I want to train a NER model to automatically extract "nanoparticle" entities in biomedical text. Since it is a new entity type, I decided to train the model from scratch and use existing word vectors that have been trained on PubMed corpus (biomedical text) to help lift my model's performance.
This is probably the wrong way to do it, but I downloaded the PubMed-w2v.bin file, and followed the same command used for the food ingredients example:
python -m prodigy train ./model --ner dataset_name --base-model en_core_sci_md
--paths.init-tok2vec ./PubMed-w2v.bin --eval-split 0.2
I am not able to figure out how to incorporate the available word vectors into my workflow. The above command gives horrible results, which I guess makes sense because the word2vec file isn't exactly the same as pretrained tok2vec weights used in the food ingredients example (?)
An easier way might be to initialize a new spaCy model with these vectors beforehand.
Have you seen the init vectors command? This will allow you to create a new spaCy model on disk that carries your embeddings in it. This local model can be then referenced as a starting point via
--base-model in the Prodigy
Let me know if this does not work for you, but this is how I usually use different vectors when I run benchmarks.

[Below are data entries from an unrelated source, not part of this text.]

/-! ### Regions (R37 to R43) -/

/-- What the snapshot of a region head holds beyond tags and rings (R41). -/
structure Snap where
  s : Vector Word 64
  p : Vector Word 32
  srs : Word
  vrb : BitVec 6
  prb : BitVec 5
  lcnt : BitVec 32
  lstg : BitVec 8
  groupFlag : GroupFlag
  retry : Bool
  deriving DecidableEq, Repr

/-- What a landed step changed, as that stood before (R104, R105): lanes of a vector register with its tag; a row with its clean bit and the
tile's tag; a line of a weight buffer, a buffer's tag and clean bit, or a whole buffer; bytes of one SRAM line with the line's clean bit, and
its poison bit where the step wrote it. -/
inductive Undo where
  | vreg (d : VReg) (mask : Line) (old : Line) (tag : Tag)
  | row (t : TileId) (r : Fin 128) (old : Row) (clean : Bool) (tag : Tag)
  | line (w : BufId) (j : Fin 128) (old : Line) (scales : BitVec 128)
  | ready (w : BufId) (tag : Tag) (clean : Bool)
  | buf (w : BufId) (old : WBuf)
  | bytes (addr : Nat) (mask : BitVec 256) (old : Line) (clean : Bool) (poison : Option Bool)
  deriving DecidableEq, Repr

/-- A landed step of a region: what it changed, and the energy of its inverse; none where it is dissipative, an erase or a store (R100,
R101, R104). -/
structure Landed where
  what : Undo
  fj : Option Nat
  deriving DecidableEq, Repr

/-- A change that a region made to a ring, to be undone by a trap (R41, R321). -/
inductive RingUndo where
  | set (h : RingId) (old : Option Ring)
  | advp (h : RingId) (c : Nat) (stamps : List (Fin 4))
  | advc (h : RingId) (c : Nat)
  | rin (h : RingId) (slot : Nat)
  deriving DecidableEq, Repr

/-- A pending change of the tag table: way 4 * set + way takes an entry (R177). -/
structure TagOp where
  way : Nat
  entry : Word
  deriving DecidableEq, Repr

/-- A record of a log, or of a pending segment: kind 1 word, 2 doubleword, 3 vector (R241). -/
structure LogRec where
  kind : Fin 4
  addr : BitVec 48
  data : Line
  deriving DecidableEq, Repr

/-- The effect instructions' commands (R38). -/
inductive EffKind where
  | synAdd | synCas | synMin | synMax | synXch | synLd | synPost | synWait | synBar
  | rel | acq | acqs | phase | publish
  | fork | grwd | gbar | gcancel | gquit
  | launch | cancel
  deriving DecidableEq, Repr

/-- A command of an effect instruction, with its syllable and every operand it read at issue (R216): s_a, s_b, s_(b+1), and the
image of a LAUNCH record, a FORK descriptor or the expected value of a SYN.CAS. -/
structure EffCmd where
  syll : BitVec 32
  kind : EffKind
  tag : Option TagId
  a : Word
  b : Word
  c : Word
  image : Line
  deriving DecidableEq, Repr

Yes, I have checked out that command. I even tried it out, but I got a bunch of errors. I guess it was because the w2v file that I have downloaded from this website is a
.bin file, but the documentation on SpaCy's website requires it to be in the
.txt format or a zipped text file in
.tar.gz format. The size of the downloaded
.bin file is 1.77 GB, will I have to convert it and then check if it works? I was hoping to find another way to directly use the
.bin file using the init vectors command.
Do you happen to know how these vectors were trained? With Gensim? FastText? Are you aware of any documentation for these vectors?
I'm also wondering, did you try running the other models/vectors from scispacy?